Exam Tip: Remember to use the complement rule for "more than one" and "at least one" scenarios, as it often simplifies calculations significantly (i.e., \( P(X > k) = 1 - P(X \le k) \) and \( P(X \ge k) = 1 - P(X < k) \)).

 

Question 6. A bag consists of 10 bulbs each marked with one of the digits 0 to 9. If four bulbs are drawn successively with replacement from the bag, what is the probability that none is marked with digit 0?
Answer: A bag contains 10 bulbs marked from 0 to 9. The probability of getting a bulb marked with 0 is \( \frac{1}{10} = 0.1 \). Therefore, the probability that the bulb marked 0 is not obtained is \( 1 - 0.1 = 0.9 \). Now, 4 bulbs are drawn. The probability that none is marked with 0 is:
\( = (0.9)^4 = (\frac{9}{10})^4 \).
In simple words: First, calculate the chance of picking a bulb that is *not* marked with 0. Since you draw four bulbs one after another, and you replace them each time, multiply this probability by itself four times. This gives you the likelihood that none of the four bulbs will have a 0 on them.

Exam Tip: When items are drawn "with replacement," the probability of an event remains constant for each trial, making it a Bernoulli trial or binomial distribution scenario.

 

Question 7. In an examination, 20 true-false type questions are asked. Suppose a student tosses a fair coin to determine his answer to each question. If the coin falls head, he answer "true', if it falls tail, he answers 'false'. Find the probability that he answers at least 12 questions correctly.
Answer: The probability that a student answers a question true is \( \frac{1}{2} \).

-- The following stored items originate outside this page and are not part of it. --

/-- TOR registers (R340), part 0. -/
def regMapTOR0 : List RegDef := [
  ⟨0x0, 1, 0x4, 0x1, 0x0, 0x0, 0x0, 0x0⟩,
  ⟨0x4, 1, 0x4, 0x1FFF, 0x0, 0x0, 0x0, 0x0⟩,
  ⟨0x8, 1, 0x4, 0xFFFF, 0x0, 0x0, 0x0, 0x8420⟩,
  ⟨0xC, 1, 0x4, 0xF0F1F, 0x0, 0x0, 0x0, 0x0⟩,
  ⟨0x10, 1, 0x4, 0x1F1F3F, 0x0, 0x0, 0x0, 0x10101⟩,
  ⟨0x14, 1, 0x4, 0x0, 0xFFFF, 0x0, 0x0, 0x0⟩,
  ⟨0x20, 1, 0x4, 0xFFFF, 0xFF0000, 0x0, 0x0, 0x0⟩,
  ⟨0x24, 1, 0x4, 0x0, 0xFFFFFF, 0x0, 0x0, 0x0⟩,
  ⟨0x30, 1, 0x4, 0x1FFF1FFF, 0x0, 0x0, 0x0, 0x0⟩,
  ⟨0x34, 1, 0x4, 0x0, 0x1, 0x0, 0x0, 0x0⟩,
  ⟨0x38, 1, 0x4, 0xFFE00000, 0x0, 0x0, 0x0, 0x0⟩,
  ⟨0x3C, 1, 0x4, 0xFFFF, 0x0, 0x0, 0x0, 0x0⟩,
  ⟨0x40, 1, 0x4, 0xFFFF, 0x0, 0x0, 0x0, 0x0⟩,
  ⟨0x44, 1, 0x4, 0xFFFFFFE0, 0x0, 0x0, 0x0, 0x0⟩,
  ⟨0x48, 1, 0x4, 0xFFFFFFFF, 0x0, 0x0, 0x0, 0x0⟩,
  ⟨0x4C, 1, 0x4, 0x0, 0xFFFFFFFF, 0x0, 0x0, 0x0⟩,
  ⟨0x100, 32, 0x10, 0x0, 0x9FFF1FFF, 0x0, 0x0, 0x0⟩,
  ⟨0x104, 32, 0x10, 0x0, 0xFFFFFFFF, 0x0, 0x0, 0x0⟩,
  ⟨0x108, 32, 0x10, 0x0, 0xFFFFFFFF, 0x0, 0x0, 0x0⟩,
  ⟨0x300, 1, 0x4, 0x1, 0x0, 0x2, 0x0, 0x0⟩,
  ⟨0x304, 1, 0x4, 0xFFFFFFC0, 0x0, 0x0, 0x0, 0x0⟩,
  ⟨0x308, 1, 0x4, 0xFFFFFFFF, 0x0, 0x0, 0x0, 0x0⟩,
  ⟨0x30C, 1, 0x4, 0xFFFFFFFC, 0x0, 0x0, 0x0, 0x0⟩,
  ⟨0x310, 1, 0x4, 0x1FFFF, 0x0, 0x0, 0x0, 0x0⟩]

/-- TOR registers (R340), part 1. -/
def regMapTOR1 : List RegDef := [
  ⟨0x314, 1, 0x4, 0x0, 0x1FFFF, 0x0, 0x0, 0x0⟩,
  ⟨0x318, 1, 0x4, 0x0, 0xFFFFFFFF, 0x0, 0x0, 0x0⟩,
  ⟨0x400, 1, 0x4, 0x0, 0xFFFFFFFF, 0x0, 0x0, 0x0⟩,
  ⟨0x404, 1, 0x4, 0x0, 0xFFFFFFFF, 0x0, 0x0, 0x0⟩,
  ⟨0x408, 1, 0x4, 0x0, 0xFFFFFFFF, 0x0, 0x0, 0x0⟩,
  ⟨0x40C, 1, 0x4, 0x0, 0xFFFFFFFF, 0x0, 0x0, 0x0⟩,
  ⟨0x410, 1, 0x4, 0x0, 0xFFFFFFFF, 0x0, 0x0, 0x0⟩,
  ⟨0x414, 1, 0x4, 0x0, 0xFFFFFFFF, 0x0, 0x0, 0x0⟩,
  ⟨0x418, 1, 0x4, 0x0, 0xFFFFFFFF, 0x0, 0x0, 0x0⟩,
  ⟨0x41C, 1, 0x4, 0x0, 0xFFFFFFFF, 0x0, 0x0, 0x0⟩]

/-- TOR registers (R340). -/
def regMapTOR : List RegDef := regMapTOR0 ++ regMapTOR1

/-- LNK registers (R315), part 0. -/
def regMapLNK0 : List RegDef := [
  ⟨0x0, 1, 0x4, 0xF, 0x0, 0x0, 0x0, 0xF⟩,
  ⟨0x10, 1, 0x4, 0xFFFF, 0xFF0000, 0x0, 0x0, 0x0⟩,
  ⟨0x14, 1, 0x4, 0x0, 0x1FFF07, 0x0, 0x0, 0x0⟩,
  ⟨0x100, 8, 0x80, 0x7F03, 0x0, 0x1C, 0x0, 0x4900⟩,
  ⟨0x104, 8, 0x80, 0x0, 0x3FFFFFFF, 0x0, 0x0, 0x0⟩,
  ⟨0x108, 8, 0x80, 0x0, 0xFF, 0x0, 0x0, 0x0⟩,
  ⟨0x110, 8, 0x80, 0x3FF03FF, 0x0, 0x0, 0x0, 0x0⟩,
  ⟨0x114, 8, 0x80, 0x3FF03FF, 0x0, 0x0, 0x0, 0x0⟩,
  ⟨0x118, 8, 0x80, 0x3FF03FF, 0x0, 0x0, 0x0, 0x0⟩,
  ⟨0x11C, 8, 0x80, 0x3FF03FF, 0x0, 0x0, 0x0, 0x0⟩,
  ⟨0x120, 8, 0x80, 0x0, 0xFFFF, 0x0, 0x0, 0x0⟩,
  ⟨0x140, 8, 0x80, 0x0, 0xFFFFFFFF, 0x0, 0x0, 0x0⟩,
  ⟨0x144, 8, 0x80, 0x0, 0xFFFFFFFF, 0x0, 0x0, 0x0⟩,
  ⟨0x148, 8, 0x80, 0x0, 0xFFFFFFFF, 0x0, 0x0, 0x0⟩,
  ⟨0x14C, 8, 0x80, 0x0, 0xFFFFFFFF, 0x0, 0x0, 0x0⟩,
  ⟨0x150, 8, 0x80, 0x0, 0xFFFFFFFF, 0x0, 0x0, 0x0⟩,
  ⟨0x154, 8, 0x80, 0x0, 0xFFFFFFFF, 0x0, 0x0, 0x0⟩,
  ⟨0x158, 8, 0x80, 0x0, 0xFFFFFFFF, 0x0, 0x0, 0x0⟩,
  ⟨0x15C, 8, 0x80, 0x0, 0xFFFFFFFF, 0x0, 0x0, 0x0⟩,
  ⟨0x160, 8, 0x80, 0x0, 0xFFFFFFFF, 0x0, 0x0, 0x0⟩,
  ⟨0x164, 8, 0x80, 0x0, 0xFFFFFFFF, 0x0, 0x0, 0x0⟩,
  ⟨0x168, 8, 0x80, 0x0, 0xFFFFFFFF, 0x0, 0x0, 0x0⟩,
  ⟨0x16C, 8, 0x80, 0x0, 0xFFFFFFFF, 0x0, 0x0, 0x0⟩,
  ⟨0x170, 8, 0x80, 0x0, 0xFFFFFFFF, 0x0, 0x0, 0x0⟩]

/-- LNK registers (R315), part 1. -/
def regMapLNK1 : List RegDef := [
  ⟨0x174, 8, 0x80, 0x0, 0xFFFFFFFF, 0x0, 0x0, 0x0⟩,
  ⟨0x178, 8, 0x80, 0x0, 0xFFFFFFFF, 0x0, 0x0, 0x0⟩,
  ⟨0x17C, 8, 0x80, 0x0, 0xFFFFFFFF, 0x0, 0x0, 0x0⟩]

/-- LNK registers (R315). -/
def regMapLNK : List RegDef := regMapLNK0 ++ regMapLNK1

/-- DUP registers (R387), part 0. -/
def regMapDUP0 : List RegDef := [
  ⟨0x0, 1, 0x4, 0x3, 0x0, 0x1C, 0x0, 0x0⟩,
  ⟨0x4, 1, 0x4, 0x0, 0x7F, 0x0, 0x0, 0x0⟩,
  ⟨0x8, 1, 0x4, 0x1FFF, 0x0, 0x0, 0x0, 0x0⟩,
  ⟨0xC, 1, 0x4, 0xFFFF, 0x0, 0x0, 0x0, 0x0⟩,
  ⟨0x10, 1, 0x4, 0xFFFF, 0xFF0000, 0x0, 0x0, 0x0⟩,
  ⟨0x14, 1, 0x4, 0x0, 0xF1FFF, 0x0, 0x0, 0x0⟩,
  ⟨0x18, 1, 0x4, 0x0, 0xFFFFFFFF, 0x0, 0x0, 0x0⟩,
  ⟨0x1C, 1, 0x4, 0x0, 0xFFFF, 0x0, 0x0, 0x0⟩,
  ⟨0x20, 1, 0x4, 0x0, 0x0, 0x3F, 0x0, 0x0⟩,
  ⟨0x24, 1, 0x4, 0xFFFF, 0x0, 0x0, 0x0, 0x0⟩,
  ⟨0x28, 1, 0x4, 0xFFE00000, 0x0, 0x0, 0x0, 0x0⟩,
  ⟨0x2C, 1, 0x4, 0xFFFF, 0x0, 0x0, 0x0, 0x0⟩,
  ⟨0x30, 1, 0x4, 0x7F, 0x0, 0x0, 0x0, 0x0⟩,
  ⟨0x34, 1, 0x4, 0xFFFFFFC0, 0x0, 0x0, 0x0, 0x0⟩,
  ⟨0x38, 1, 0x4, 0xFFFF, 0x0, 0x0, 0x0, 0x0⟩,
  ⟨0x3C, 1, 0x4, 0xFFFFFFC0, 0x0, 0x0, 0x0, 0x0⟩,
  ⟨0x40, 1, 0x4, 0xFFFF, 0x0, 0x0, 0x0, 0x0⟩,
  ⟨0x44, 1, 0x4, 0xFFFFFFC0, 0x0, 0x0, 0x0, 0x0⟩,
  ⟨0x48, 1, 0x4, 0xFFFFFFFF, 0x0, 0x0, 0x0, 0x0⟩,
  ⟨0x4C, 1, 0x4, 0x3FF, 0x0, 0x0, 0x0, 0x64⟩,
  ⟨0x50, 1, 0x4, 0x1FFF, 0x0, 0x0, 0x0, 0x0⟩,
  ⟨0x54, 1, 0x4, 0xFFFFFFFF, 0x0, 0x0, 0x0, 0x0⟩,
  ⟨0x58, 1, 0x4, 0xFFFF, 0x0, 0x0, 0x0, 0x0⟩,
  ⟨0x5C, 1, 0x4, 0x1FF, 0x0, 0x0, 0x0, 0x50⟩]

/-- DUP registers (R387), part 1. -/
def regMapDUP1 : List RegDef := [
  ⟨0x60, 1, 0x4, 0x0, 0x3FFFFFF, 0x0, 0x0, 0x0⟩,
  ⟨0x64, 1, 0x4, 0xFFE00000, 0x0, 0x0, 0x0, 0x0⟩,
  ⟨0x68, 1, 0x4, 0xFFFF, 0x0, 0x0, 0x0, 0x0⟩,
  ⟨0x6C, 1, 0x4, 0x3FFFF, 0x0, 0x0, 0x0, 0x0⟩,
  ⟨0x100, 1, 0x4, 0x0, 0xFFFFFFFF, 0x0, 0x0, 0x0⟩,
  ⟨0x104, 1, 0x4, 0x0, 0xFFFFFFFF, 0x0, 0x0, 0x0⟩,
  ⟨0x108, 1, 0x4, 0x0, 0xFFFFFFFF, 0x0, 0x0, 0x0⟩,
  ⟨0x10C, 1, 0x4, 0x0, 0xFFFFFFFF, 0x0, 0x0, 0x0⟩,
  ⟨0x110, 1, 0x4, 0x0, 0xFFFFFFFF, 0x0, 0x0, 0x0⟩,
  ⟨0x114, 1, 0x4, 0x0, 0xFFFFFFFF, 0x0, 0x0, 0x0⟩,
  ⟨0x118, 1, 0x4, 0x0, 0xFFFFFFFF, 0x0, 0x0, 0x0⟩,
  ⟨0x11C, 1, 0x4, 0x0, 0xFFFFFFFF, 0x0, 0x0, 0x0⟩,
  ⟨0x120, 1, 0x4, 0x0, 0xFFFFFFFF, 0x0, 0x0, 0x0⟩,
  ⟨0x124, 1, 0x4, 0x0, 0xFFFFFFFF, 0x0, 0x0, 0x0⟩,
  ⟨0x128, 1, 0x4, 0x0, 0xFFFFFFFF, 0x0, 0x0, 0x0⟩,
  ⟨0x12C, 1, 0x4, 0x0, 0xFFFFFFFF, 0x0, 0x0, 0x0⟩,
  ⟨0x130, 1, 0x4, 0x0, 0xFFFFFFFF, 0x0, 0x0, 0x0⟩,
  ⟨0x134, 1, 0x4, 0x0, 0xFFFFFFFF, 0x0, 0x0, 0x0⟩]

/-- DUP registers (R387). -/
def regMapDUP : List RegDef := regMapDUP0 ++ regMapDUP1

/-- LDG registers (R389). -/
def regMapLDG : List RegDef := [
  ⟨0x0, 1, 0x4, 0x1, 0x0, 0x0, 0x0, 0x0⟩,
  ⟨0x4, 1, 0x4, 0x7FF, 0x0, 0x0, 0x0, 0x0⟩,
  ⟨0x8, 1, 0x4, 0xFF, 0x0, 0x0, 0x0, 0x2⟩,
  ⟨0x10, 1, 0x4, 0xFFFF, 0xFF0000, 0x0, 0x0, 0x0⟩,
  ⟨0x14, 1, 0x4, 0x0, 0xFFFFFFFF, 0x0, 0x0, 0x0⟩,
  ⟨0x18, 1, 0x4, 0x0, 0xFFFF, 0x0, 0x0, 0x0⟩,
  ⟨0x20, 1, 0x4, 0x0, 0x3, 0x0, 0x0, 0x0⟩,
  ⟨0x24, 1, 0x4, 0x0, 0x1FFFFFFF, 0x0, 0x0, 0x0⟩,
  ⟨0x28, 1, 0x4, 0x0, 0x1FFFFFFF, 0x0, 0x0, 0x0⟩,
  ⟨0x100, 1, 0x4, 0x0, 0xFFFFFFFF, 0x0, 0x0, 0x0⟩,
  ⟨0x104, 1, 0x4, 0x0, 0xFFFFFFFF, 0x0, 0x0, 0x0⟩,
  ⟨0x108, 1, 0x4, 0x0, 0xFFFFFFFF, 0x0, 0x0, 0x0⟩,
  ⟨0x10C, 1, 0x4, 0x0, 0xFFFFFFFF, 0x0, 0x0, 0x0⟩,
  ⟨0x110, 1, 0x4, 0x0, 0xFFFFFFFF, 0x0, 0x0, 0x0⟩,
  ⟨0x114, 1, 0x4, 0x0, 0xFFFFFFFF, 0x0, 0x0, 0x0⟩,
  ⟨0x118, 1, 0x4, 0x0, 0xFFFFFFFF, 0x0, 0x0, 0x0⟩,
  ⟨0x11C, 1, 0x4, 0x0, 0xFFFFFFFF, 0x0, 0x0, 0x0⟩]

/-- BLB registers (R411), part 0. -/
def regMapBLB0 : List RegDef := [
  ⟨0x0, 1, 0x4, 0x3, 0x0, 0x0, 0x0, 0x0⟩,
  ⟨0x4, 1, 0x4, 0x0, 0x1F, 0x0, 0x0, 0x0⟩,
  ⟨0x8, 1, 0x4, 0xFFFFFF, 0x0, 0x0, 0x0, 0x0⟩,
  ⟨0xC, 1, 0x4, 0xFFFFFF, 0x0, 0x0, 0x0, 0x0⟩,
  ⟨0x10, 1, 0x4, 0xFFFF, 0xFF0000, 0x0, 0x0, 0x0⟩,
  ⟨0x14, 1, 0x4, 0x0, 0xFFFFFFFF, 0x0, 0x0, 0x0⟩,
  ⟨0x18, 1, 0x4, 0x0, 0x1FF, 0x0, 0x0, 0x0⟩,
  ⟨0x1C, 1, 0x4, 0x0, 0xFFFFFFFF, 0x0, 0x0, 0x0⟩,
  ⟨0x20, 1, 0x4, 0x0, 0xFFFF, 0x0, 0x0, 0x0⟩,
  ⟨0x24, 1, 0x4, 0xFFFFFFFF, 0x0, 0x0, 0x0, 0x0⟩,
  ⟨0x28, 1, 0x4, 0xFFFFFFFF, 0x0, 0x0, 0x0, 0x0⟩,
  ⟨0x2C, 1, 0x4, 0x1FFF, 0x0, 0x0, 0x0, 0x0⟩,
  ⟨0x30, 4, 0x4, 0x1FFF1FFF, 0x0, 0x0, 0x0, 0x0⟩,
  ⟨0x40, 1, 0x4, 0x1FFF, 0x0, 0x0, 0x0, 0x0⟩,
  ⟨0x44, 1, 0x4, 0x0, 0x0, 0x1, 0x0, 0x0⟩,
  ⟨0x48, 2, 0x4, 0x0, 0x1F, 0x0, 0x0, 0x0⟩,
  ⟨0x50, 2, 0x4, 0x0, 0xFFFFFFFF, 0x0, 0x0, 0x0⟩,
  ⟨0x60, 1, 0x4, 0x0, 0x0, 0x1, 0x0, 0x0⟩,
  ⟨0x64, 1, 0x4, 0xFFFFFFFF, 0x0, 0x0, 0x0, 0x0⟩,
  ⟨0x68, 1, 0x4, 0x0, 0x3, 0x0, 0x0, 0x0⟩,
  ⟨0x6C, 1, 0x4, 0x0, 0xFFFFFFFF, 0x0, 0x0, 0x0⟩,
  ⟨0x70, 1, 0x4, 0x6, 0x0, 0x9, 0x0, 0x0⟩,
  ⟨0x74, 1, 0x4, 0x1FF, 0x0, 0x0, 0x0, 0x14⟩,
  ⟨0x78, 1, 0x4, 0x0, 0x0, 0x7, 0x0, 0x0⟩]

This means when a coin is thrown, the probability that a head is obtained is \( \frac{1}{2} \). The probability that his answer is false is \( 1 - \frac{1}{2} = \frac{1}{2} \). The probability that he answers at least 12 questions correctly is:
\( = P(12) + P(13) + P(14) + \dots + P(20) \)
\( = ^{20}C_{12}(\frac{1}{2})^{12}(\frac{1}{2})^8 + ^{20}C_{13}(\frac{1}{2})^{13}(\frac{1}{2})^7 + \dots + ^{20}C_{20}(\frac{1}{2})^{20}(\frac{1}{2})^0 \)
\( = (\frac{1}{2})^{20} [^{20}C_{12} + ^{20}C_{13} + \dots + ^{20}C_{20}] \).
In simple words: Since a fair coin is tossed, the chance of answering any question correctly is 1/2. To find the probability of answering at least 12 questions correctly out of 20, you need to sum the probabilities of answering exactly 12, 13, ..., all the way up to 20 questions correctly.

Exam Tip: For true-false questions answered by a coin toss, the probability of success (answering correctly) is always 1/2. Remember that \( (\frac{1}{2})^n \) can be factored out when summing probabilities in such cases.

 

Question 8. Suppose X has a binomial distribution B (6, \( \frac{1}{2} \)), show that X = 3 is mot likely outcome.
Answer: For a binomial distribution \( B(n, p) \), the most likely outcome is \( X = np \) or the integer closest to it. Here, \( n = 6 \) and \( p = \frac{1}{2} \).
\( np = 6 \times \frac{1}{2} = 3 \).
Thus, \( X = 3 \) is the most likely outcome.
Alternatively, we calculate the probabilities for \( X=0, 1, 2, 3, 4, 5, 6 \):
\( P(X=k) = ^nC_k p^k (1-p)^{n-k} \)
When \( n=6, p=\frac{1}{2} \), then \( 1-p = \frac{1}{2} \).
\( P(X=k) = ^6C_k (\frac{1}{2})^k (\frac{1}{2})^{6-k} = ^6C_k (\frac{1}{2})^6 \).
To find the maximum probability, we need to find the maximum value of \( ^6C_k \).
The binomial coefficients \( ^6C_k \) are: \( ^6C_0 = 1, ^6C_1 = 6, ^6C_2 = 15, ^6C_3 = 20, ^6C_4 = 15, ^6C_5 = 6, ^6C_6 = 1 \).
The maximum value among these is \( ^6C_3 = 20 \).
Therefore, \( P(X=3) = ^6C_3 (\frac{1}{2})^6 = 20 \times \frac{1}{64} = \frac{20}{64} = \frac{5}{16} \), which is the maximum probability.
This shows that \( X=3 \) is the most likely outcome.
In simple words: In a binomial distribution, the most probable outcome (the mode) occurs when the number of successes is equal to, or closest to, the product of the number of trials and the probability of success (\( np \)). Here, \( np \) is 3, so 3 successes are the most likely. We can confirm this by checking all the probabilities, and the one for 3 successes is indeed the highest.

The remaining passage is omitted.